Now that The Frog Prince has finished its successful six week run at the Scottish Rite Children’s Theater, I’d like to reminisce a little. This show and its cast will always be a shining diamond in my theatre tiara (get it, I’m a PRINCESS). I have never had so much fun or laughed so much or truly enjoyed the rehearsal process more doing any show. It was beyond the joyful. That being said, there are some things that will forever haunt me. Like Sean’s onesie and his sweaty upper lip kisses. And now, without further ado, I give you the Top Ten Most Infamous or Memorable Moments from THE FROG PRINCE.
10. The sweet, sensitive kid that apologized to Jose as the King after joining in with the crowd to scare his hiccups away. He says to the whole theater, “I’m really sorry to have scared you. I didn’t know you would fall down.” The same kid also just out-of-nowhere yelled “LOVE!” at the end of the show. That poor boy is going to get crushed by the world, bless his heart.
9. The no-nonsense little girl that responded when Sean (the Frog) asked “Do you think she likes me?” “Not yet…. (crossing her arms and shaking her head ruefully) Not yet.” That girl will probably go on to be the next Sonia Sotomayor. Baby wise Latina.
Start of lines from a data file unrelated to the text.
-- ==== Sys2Proof/Certificates/Slice0/Obligations.lean ====
section
/-! DEFINITION. The statements about the HZ316: what each command does, what every step keeps, how records are encoded. -/

open Sys2Proof Sys2Proof.Machine

/-! ### The step, the state after reset, and what every step keeps -/

/-- A step runs the command at the front of the queue on the state with the queue's rest. On an empty queue the part idles;
that clause is the model's choice (log 6). -/
def Obligations.StepRunsFrontCommand : Prop :=
  (∀ (c : Instr) (s : State), step { s with pending := c :: s.pending } = exec c s) ∧
  (∀ s : State, s.pending = [] → step s = .next s)

/-- The state after reset is the one a COLD start leaves, on a part without power whose backup domain has kept nothing and
whose input pins rest at the levels the model chose (log 5). -/
def Obligations.ResetIsColdStart : Prop :=
  ∀ s : State, s.vdd = false → s.backupKept = false → s.rstnAsserted = false → s.latnHeld = false → s.hrdy = false →
    s.schedule.length = 40 → s.stations.length = 30 → s.choices = 0 → s.pending = [] →
    exec (.powerUp { lrdyHeld := false, hbr1 := false, hbr0 := false }) s = .next State.reset

/-- Every invariant stated below holds right after reset. -/
def Obligations.ResetHoldsInvariants : Prop :=
  State.reset.notices.ok = true ∧ State.reset.ticketsOk = true ∧ State.reset.linkOk = true ∧ State.reset.cal.ok = true ∧
  State.reset.engine.ok = true ∧ State.reset.lineOk = true

/-- Every step keeps the notice queue at 16 notices or fewer with consecutive numbers, its counts in range, and a lost count
above 0 only while the queue is full. -/
def Obligations.NoticesStayInOrder : Prop :=
  ∀ s t : State, s.notices.ok = true → step s = .next t → t.notices.ok = true

/-- Every step keeps the Dispatch Queue within 24 transactions and 20 of HOST origin, and the live tickets distinct and from
1 to 65535. -/
def Obligations.TicketsStayDistinct : Prop :=
  ∀ s t : State, s.ticketsOk = true → step s = .next t → t.ticketsOk = true

/-- Every step keeps the link's queues within 4 frames, its receiver whole, a frame waiting only behind a full reply queue,
and an idle transmitter that may send without anything to send. -/
def Obligations.LinkStaysServed : Prop :=
  ∀ s t : State, s.linkOk = true → step s = .next t → t.linkOk = true

/-- Every step keeps the calendar's counters in range, RUNNING only with OSC-STABLE, OSC-STABLE exactly in STABLE, the
settle timer exactly in STARTING, and the monitor's timer exactly outside LOST. -/
def Obligations.CalendarStaysInRange : Prop :=
  ∀ s t : State, s.cal.ok = true → step s = .next t → t.cal.ok = true

/-- Every step keeps the Line Engine record in agreement with its state: no work outside ACTIVE and HELD, a referral exactly
in HELD, an exchange or a wait in ACTIVE, pause pending only in ACTIVE and HELD. -/
def Obligations.EngineRecordStaysWhole : Prop :=
  ∀ s t : State, s.engine.ok = true → step s = .next t → t.engine.ok = true

/-- Every step keeps the line side as a whole: the current station in service, the members of a cycle distinct and in service,
the granted poll the engine's work, an IDLE engine without queued work, an IDLE Poll Unit without attention unserved. -/
def Obligations.LineSideStaysConsistent : Prop :=
  ∀ s t : State, s.lineOk = true → step s = .next t → t.lineOk = true

/-! ### Encodings -/

/-- The records that requests carry decode to what was encoded, for every value in range, and so does every request code. -/
def Obligations.EncodedRecordsDecode : Prop :=
  (∀ t : TxnSpec, t.ok = true → txnSpecOf t.bytes = some t) ∧
  (∀ d : EntryDef, d.ok = true → entryDefOf d.bytes = some d) ∧
  (∀ c : LineConfig, c.ok = true → lineConfigOf c.bytes = some c) ∧
  (∀ k : RequestKind, RequestKind.ofCode k.code = some k)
8. The junior lawyer kid that found the one plot hole in the script and grilled Andrea with it as she was doing her final monologue. She was saying that she had turned another character into a frog. The boy says, “That’s impossible. You said that there was only one spell per person and you already put a Truth Spell on Franny. Therefore, there is no way you could have turned him into a frog. I rest my case.” Andrea recovered but the ladies and gentlemen of the jury were not swayed and she was sentenced to two weeks in the corner with no dessert.
7. “Hermit Crab.” The imaginary response to “What kind of pets do you boys and girls have?” that came out of rehearsals and then permeated the rest of the run. Seriously, we referenced “hermit crab” as much as possible. Which was a lot. Anytime McKelvey was in the audience we would find a way to say it during the performance. We found it hilarious. Maybe you had to be there.
6. The sad kid that was also the loudest kid whose response to that same question during an actual performance was the following, “I HAVE TWO CATS BUT THE SECOND CAT IS DYING RIGHT NOW.” Then Jose just left me out there to fry for a while before making his entrance. Fucker.
5. The pity-hug.
4. “I QUIT THE PLAY.” A jaunty catchphrase that was uttered by at least one of us during every show or rehearsal. Feel free to borrow it for your next show. Everyone will appreciate it.
3. The disturbing mixture of reactions to the Princess as evidenced by the show posters we autographed in character after every performance. Very small boys and all the little girls loved Princess Abigail. But boys above the age of five had a different response. Their posters frequently had Princess Abigail’s face scratched out, or eyes stabbed out, or laser beams shooting into her belly or something similarly healthy. One time I said something to Jose in the bratty princess voice and a 7-year-old boy grabbed his head and screamed, “OH NO NOT THAT AGAIN! NOT THAT AGAIN!” And ran out of the lobby as if he were pursued by demons.
2. The lady that sat next to me in the same lobby as I was meeting the kids and said “So are you going to try to do theatre?” Confused, I slowly turned my face to her and gave her a quizzical WTF look. Unabashed, she followed up with the solid gold, “Are you going to try to do theatre after this?” Seriously, who was that lady? I want to follow her to her workplace and be like “Are you going to try to be an dental office receptionist?” when she is trying to process someone’s insurance information.
1. And the memory that I will have on mental rolodex if I ever need to be able to pee myself laughing on cue: The Frog Decapitation. Sean unknowingly dislodged his frog head during this one part when he does an impromptu dance sequence. He’d recently discovered that the kids liked it when he wiggled his butt while pointing it directly at them. He was in the midst of jubilantly doing just that and didn’t notice that one of his wilder dance moves had sent the frog head sailing across the stage. I watched as the kids’ eyes got all big, following its green trajectory. Sean finally noticed that he was dancing in just a wig cap and that the kids were getting scared because the Frog had turned into Mommy Dearest. He managed to get it back on while still dancing, like a disgraced drag queen. I couldn’t say my line. I lost it. We ran off stage and collapsed into the kind of laughter that makes you wonder if it will ever, ever stop. Especially when you have an entrance coming up.
Much love to Sean, Andrea, Michael, Heath, Josh and Jose. Hermit Crab Forever… I quit the play.